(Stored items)
>>>>
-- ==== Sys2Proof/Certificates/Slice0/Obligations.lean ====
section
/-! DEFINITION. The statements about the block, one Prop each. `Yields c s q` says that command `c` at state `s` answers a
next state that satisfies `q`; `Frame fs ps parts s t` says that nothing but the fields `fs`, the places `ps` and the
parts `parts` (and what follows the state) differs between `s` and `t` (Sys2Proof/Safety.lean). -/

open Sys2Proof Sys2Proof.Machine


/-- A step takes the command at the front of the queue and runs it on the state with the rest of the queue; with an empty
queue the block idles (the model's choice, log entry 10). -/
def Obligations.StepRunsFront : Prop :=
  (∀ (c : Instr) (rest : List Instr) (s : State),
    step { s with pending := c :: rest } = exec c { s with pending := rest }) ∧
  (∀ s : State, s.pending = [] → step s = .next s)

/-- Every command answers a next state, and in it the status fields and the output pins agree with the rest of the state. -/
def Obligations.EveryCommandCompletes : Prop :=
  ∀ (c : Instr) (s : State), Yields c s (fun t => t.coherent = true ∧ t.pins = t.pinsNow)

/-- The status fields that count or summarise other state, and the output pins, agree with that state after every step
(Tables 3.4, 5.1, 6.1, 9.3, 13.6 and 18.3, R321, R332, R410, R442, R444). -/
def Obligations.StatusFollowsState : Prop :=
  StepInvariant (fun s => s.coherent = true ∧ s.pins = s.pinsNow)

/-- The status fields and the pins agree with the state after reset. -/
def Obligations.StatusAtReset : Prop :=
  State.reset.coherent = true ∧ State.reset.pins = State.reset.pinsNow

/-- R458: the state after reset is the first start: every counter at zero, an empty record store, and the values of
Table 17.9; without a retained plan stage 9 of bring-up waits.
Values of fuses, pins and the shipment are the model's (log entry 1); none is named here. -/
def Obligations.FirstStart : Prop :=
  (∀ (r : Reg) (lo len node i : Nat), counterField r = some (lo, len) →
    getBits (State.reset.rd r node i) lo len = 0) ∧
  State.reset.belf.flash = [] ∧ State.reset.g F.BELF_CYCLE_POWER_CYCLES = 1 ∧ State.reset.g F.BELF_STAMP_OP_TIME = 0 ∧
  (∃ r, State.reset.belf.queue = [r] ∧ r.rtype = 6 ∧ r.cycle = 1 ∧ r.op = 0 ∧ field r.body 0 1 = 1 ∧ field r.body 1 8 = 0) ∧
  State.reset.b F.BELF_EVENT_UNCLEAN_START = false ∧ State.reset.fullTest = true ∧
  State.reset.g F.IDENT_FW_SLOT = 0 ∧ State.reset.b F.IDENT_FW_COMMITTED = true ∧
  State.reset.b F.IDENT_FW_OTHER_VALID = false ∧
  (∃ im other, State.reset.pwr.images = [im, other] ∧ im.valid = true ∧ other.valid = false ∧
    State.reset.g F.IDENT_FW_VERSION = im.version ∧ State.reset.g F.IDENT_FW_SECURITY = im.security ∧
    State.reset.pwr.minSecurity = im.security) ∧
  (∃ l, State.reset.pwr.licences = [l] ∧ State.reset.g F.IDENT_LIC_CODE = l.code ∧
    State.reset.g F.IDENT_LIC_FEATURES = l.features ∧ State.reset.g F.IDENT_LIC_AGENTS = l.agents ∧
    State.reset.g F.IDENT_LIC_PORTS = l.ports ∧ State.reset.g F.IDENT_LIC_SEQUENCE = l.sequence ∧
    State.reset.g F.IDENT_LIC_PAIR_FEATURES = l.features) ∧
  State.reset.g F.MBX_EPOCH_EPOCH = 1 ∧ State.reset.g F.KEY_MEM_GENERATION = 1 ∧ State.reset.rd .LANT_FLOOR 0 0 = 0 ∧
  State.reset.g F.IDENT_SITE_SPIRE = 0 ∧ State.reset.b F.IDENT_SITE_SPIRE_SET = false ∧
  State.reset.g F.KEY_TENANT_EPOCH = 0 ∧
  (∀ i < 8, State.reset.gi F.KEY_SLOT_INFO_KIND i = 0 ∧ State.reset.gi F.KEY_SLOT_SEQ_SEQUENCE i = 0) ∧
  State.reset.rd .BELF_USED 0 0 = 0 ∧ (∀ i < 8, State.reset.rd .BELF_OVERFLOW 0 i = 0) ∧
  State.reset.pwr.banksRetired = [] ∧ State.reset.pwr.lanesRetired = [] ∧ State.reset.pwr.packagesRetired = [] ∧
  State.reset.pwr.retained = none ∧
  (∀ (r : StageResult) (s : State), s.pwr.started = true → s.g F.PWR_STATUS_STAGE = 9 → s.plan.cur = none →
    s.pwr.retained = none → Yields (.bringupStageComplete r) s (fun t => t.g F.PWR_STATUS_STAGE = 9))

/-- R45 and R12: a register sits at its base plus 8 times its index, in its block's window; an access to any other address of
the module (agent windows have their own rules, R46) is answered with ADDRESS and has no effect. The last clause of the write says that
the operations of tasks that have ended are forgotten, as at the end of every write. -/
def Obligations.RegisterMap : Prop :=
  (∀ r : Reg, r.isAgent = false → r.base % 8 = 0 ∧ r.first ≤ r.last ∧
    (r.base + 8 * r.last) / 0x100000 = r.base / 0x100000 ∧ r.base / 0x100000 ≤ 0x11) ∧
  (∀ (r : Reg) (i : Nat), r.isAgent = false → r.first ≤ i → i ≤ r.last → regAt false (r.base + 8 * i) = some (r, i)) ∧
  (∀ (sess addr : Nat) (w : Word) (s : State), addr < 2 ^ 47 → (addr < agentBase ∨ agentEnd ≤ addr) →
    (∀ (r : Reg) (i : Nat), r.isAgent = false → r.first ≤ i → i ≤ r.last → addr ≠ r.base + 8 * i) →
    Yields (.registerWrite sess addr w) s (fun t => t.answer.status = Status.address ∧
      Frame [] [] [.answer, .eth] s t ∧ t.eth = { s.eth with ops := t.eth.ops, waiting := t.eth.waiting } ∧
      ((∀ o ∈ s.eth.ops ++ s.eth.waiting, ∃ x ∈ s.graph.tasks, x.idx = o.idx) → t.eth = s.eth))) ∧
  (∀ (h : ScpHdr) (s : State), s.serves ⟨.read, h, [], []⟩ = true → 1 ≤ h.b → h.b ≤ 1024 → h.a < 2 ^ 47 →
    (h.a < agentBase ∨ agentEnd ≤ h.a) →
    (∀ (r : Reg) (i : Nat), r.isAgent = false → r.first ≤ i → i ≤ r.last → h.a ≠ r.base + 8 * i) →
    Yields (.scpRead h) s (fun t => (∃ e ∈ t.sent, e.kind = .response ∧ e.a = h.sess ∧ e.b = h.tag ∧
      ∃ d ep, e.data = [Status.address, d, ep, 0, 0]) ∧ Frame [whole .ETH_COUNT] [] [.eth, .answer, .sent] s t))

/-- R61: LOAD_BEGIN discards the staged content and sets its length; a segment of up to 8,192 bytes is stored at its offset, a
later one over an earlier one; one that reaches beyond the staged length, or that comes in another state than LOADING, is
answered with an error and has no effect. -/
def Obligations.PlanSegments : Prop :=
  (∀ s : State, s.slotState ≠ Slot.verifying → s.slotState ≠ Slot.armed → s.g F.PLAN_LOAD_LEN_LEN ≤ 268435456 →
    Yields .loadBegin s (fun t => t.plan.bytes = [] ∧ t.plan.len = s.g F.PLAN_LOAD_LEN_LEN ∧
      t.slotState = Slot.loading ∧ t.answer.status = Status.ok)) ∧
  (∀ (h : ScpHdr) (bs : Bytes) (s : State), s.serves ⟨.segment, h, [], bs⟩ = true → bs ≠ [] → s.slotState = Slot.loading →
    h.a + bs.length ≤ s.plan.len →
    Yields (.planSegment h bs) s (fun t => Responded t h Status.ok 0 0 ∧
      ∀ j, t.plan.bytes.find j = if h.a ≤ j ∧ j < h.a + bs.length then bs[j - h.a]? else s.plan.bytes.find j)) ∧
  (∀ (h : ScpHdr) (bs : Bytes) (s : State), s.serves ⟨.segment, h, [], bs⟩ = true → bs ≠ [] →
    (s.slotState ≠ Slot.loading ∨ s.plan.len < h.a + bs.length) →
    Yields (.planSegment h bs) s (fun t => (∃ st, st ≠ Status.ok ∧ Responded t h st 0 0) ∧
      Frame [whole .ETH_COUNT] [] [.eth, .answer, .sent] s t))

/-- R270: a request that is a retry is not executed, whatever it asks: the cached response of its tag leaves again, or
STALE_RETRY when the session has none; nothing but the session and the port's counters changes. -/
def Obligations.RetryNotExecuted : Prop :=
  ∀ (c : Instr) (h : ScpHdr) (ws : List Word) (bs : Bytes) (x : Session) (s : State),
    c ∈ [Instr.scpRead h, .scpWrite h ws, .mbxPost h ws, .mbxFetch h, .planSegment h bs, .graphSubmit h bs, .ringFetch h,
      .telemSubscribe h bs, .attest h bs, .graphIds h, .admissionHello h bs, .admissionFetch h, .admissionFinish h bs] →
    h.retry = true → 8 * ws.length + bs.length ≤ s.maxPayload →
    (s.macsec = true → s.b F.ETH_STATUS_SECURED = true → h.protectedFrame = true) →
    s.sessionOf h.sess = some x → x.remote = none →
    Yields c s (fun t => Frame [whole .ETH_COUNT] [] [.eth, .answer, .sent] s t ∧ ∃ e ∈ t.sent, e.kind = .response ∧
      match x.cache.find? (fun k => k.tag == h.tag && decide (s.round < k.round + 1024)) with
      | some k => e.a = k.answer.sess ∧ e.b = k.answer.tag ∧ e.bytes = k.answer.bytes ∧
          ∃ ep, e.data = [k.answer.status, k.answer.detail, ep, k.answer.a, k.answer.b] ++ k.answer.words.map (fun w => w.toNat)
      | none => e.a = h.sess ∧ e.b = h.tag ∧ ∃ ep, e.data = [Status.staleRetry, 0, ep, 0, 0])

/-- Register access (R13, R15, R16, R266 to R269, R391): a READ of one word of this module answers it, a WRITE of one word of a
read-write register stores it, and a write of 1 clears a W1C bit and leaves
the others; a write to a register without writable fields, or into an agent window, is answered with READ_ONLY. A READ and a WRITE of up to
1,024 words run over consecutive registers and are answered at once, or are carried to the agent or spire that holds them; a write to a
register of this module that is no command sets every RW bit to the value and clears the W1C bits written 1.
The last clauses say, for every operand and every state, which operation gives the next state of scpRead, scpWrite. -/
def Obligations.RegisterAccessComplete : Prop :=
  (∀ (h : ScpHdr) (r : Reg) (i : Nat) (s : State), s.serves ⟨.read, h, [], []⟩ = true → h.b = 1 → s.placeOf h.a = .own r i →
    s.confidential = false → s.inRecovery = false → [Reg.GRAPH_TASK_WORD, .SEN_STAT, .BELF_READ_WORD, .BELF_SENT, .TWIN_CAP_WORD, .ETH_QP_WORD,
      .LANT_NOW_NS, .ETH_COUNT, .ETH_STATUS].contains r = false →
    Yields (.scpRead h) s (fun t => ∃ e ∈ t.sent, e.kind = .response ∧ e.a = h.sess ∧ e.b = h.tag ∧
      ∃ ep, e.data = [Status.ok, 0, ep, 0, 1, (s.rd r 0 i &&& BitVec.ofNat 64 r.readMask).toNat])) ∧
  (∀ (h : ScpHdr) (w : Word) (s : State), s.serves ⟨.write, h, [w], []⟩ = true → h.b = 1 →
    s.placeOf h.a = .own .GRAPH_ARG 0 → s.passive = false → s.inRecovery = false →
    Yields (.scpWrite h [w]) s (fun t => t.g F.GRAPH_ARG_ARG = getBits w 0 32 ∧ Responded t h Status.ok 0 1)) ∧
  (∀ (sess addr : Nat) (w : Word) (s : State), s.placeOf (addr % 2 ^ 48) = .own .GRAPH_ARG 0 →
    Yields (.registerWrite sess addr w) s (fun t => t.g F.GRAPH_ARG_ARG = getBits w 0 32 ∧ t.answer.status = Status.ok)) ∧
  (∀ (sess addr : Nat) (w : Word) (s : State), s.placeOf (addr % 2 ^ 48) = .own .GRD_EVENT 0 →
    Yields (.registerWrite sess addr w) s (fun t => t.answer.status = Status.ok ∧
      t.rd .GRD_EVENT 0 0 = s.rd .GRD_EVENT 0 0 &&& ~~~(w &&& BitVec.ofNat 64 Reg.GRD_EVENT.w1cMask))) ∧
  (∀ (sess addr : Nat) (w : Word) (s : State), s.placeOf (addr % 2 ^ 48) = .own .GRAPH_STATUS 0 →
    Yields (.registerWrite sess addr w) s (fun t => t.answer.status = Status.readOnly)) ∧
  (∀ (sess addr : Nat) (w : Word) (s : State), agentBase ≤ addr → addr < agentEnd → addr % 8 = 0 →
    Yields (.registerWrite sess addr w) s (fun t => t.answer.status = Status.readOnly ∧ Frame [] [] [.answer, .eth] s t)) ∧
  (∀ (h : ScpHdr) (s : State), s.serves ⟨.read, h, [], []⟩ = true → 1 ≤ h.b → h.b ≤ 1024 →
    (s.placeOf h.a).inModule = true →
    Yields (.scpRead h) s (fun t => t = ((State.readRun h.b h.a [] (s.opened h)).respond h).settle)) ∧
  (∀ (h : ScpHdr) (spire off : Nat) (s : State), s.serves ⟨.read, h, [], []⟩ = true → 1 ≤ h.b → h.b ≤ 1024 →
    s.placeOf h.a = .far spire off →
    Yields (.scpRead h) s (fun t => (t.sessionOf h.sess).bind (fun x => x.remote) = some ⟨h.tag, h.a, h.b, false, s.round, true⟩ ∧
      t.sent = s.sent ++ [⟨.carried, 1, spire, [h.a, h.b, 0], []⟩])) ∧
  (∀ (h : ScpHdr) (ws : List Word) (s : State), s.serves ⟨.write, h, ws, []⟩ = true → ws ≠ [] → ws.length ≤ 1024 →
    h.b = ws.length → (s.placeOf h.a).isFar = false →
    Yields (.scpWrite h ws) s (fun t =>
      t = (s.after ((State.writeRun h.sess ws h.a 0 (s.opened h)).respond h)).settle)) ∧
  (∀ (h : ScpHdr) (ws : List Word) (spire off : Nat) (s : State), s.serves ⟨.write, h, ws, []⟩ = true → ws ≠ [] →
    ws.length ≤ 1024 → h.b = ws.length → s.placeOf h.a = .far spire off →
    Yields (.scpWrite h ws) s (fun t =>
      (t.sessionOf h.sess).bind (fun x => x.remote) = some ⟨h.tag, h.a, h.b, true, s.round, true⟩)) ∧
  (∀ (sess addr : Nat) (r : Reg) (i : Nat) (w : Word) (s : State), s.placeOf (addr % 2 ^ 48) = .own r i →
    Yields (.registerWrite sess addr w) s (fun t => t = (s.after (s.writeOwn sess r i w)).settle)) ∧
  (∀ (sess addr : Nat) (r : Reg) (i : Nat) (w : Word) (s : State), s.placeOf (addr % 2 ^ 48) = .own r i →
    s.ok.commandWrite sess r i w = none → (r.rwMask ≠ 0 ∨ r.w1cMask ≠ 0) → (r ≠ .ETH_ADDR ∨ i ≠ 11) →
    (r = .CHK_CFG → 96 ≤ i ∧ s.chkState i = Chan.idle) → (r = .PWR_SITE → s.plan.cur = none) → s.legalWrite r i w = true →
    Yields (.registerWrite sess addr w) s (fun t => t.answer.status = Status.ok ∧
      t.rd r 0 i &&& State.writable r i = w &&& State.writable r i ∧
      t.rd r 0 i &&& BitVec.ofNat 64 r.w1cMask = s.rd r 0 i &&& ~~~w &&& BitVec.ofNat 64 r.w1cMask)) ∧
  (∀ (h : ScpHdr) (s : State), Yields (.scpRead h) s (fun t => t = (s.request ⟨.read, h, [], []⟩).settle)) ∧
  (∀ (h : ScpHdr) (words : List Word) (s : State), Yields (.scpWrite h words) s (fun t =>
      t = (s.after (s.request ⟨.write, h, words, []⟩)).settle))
<<<<
## Your goal
Please restate, word for word, the lines of the entries that run from the first line through the one holding "next state that", and add nothing.

## Answer
-- ==== Sys2Proof/Certificates/Slice0/Obligations.lean ====
section
/-! DEFINITION. The statements about the block, one Prop each. `Yields c s q` says that command `c` at state `s` answers a
next state that satisfies `q`; `Frame fs ps parts s t` says that nothing but the fields `fs`, the places `ps` and the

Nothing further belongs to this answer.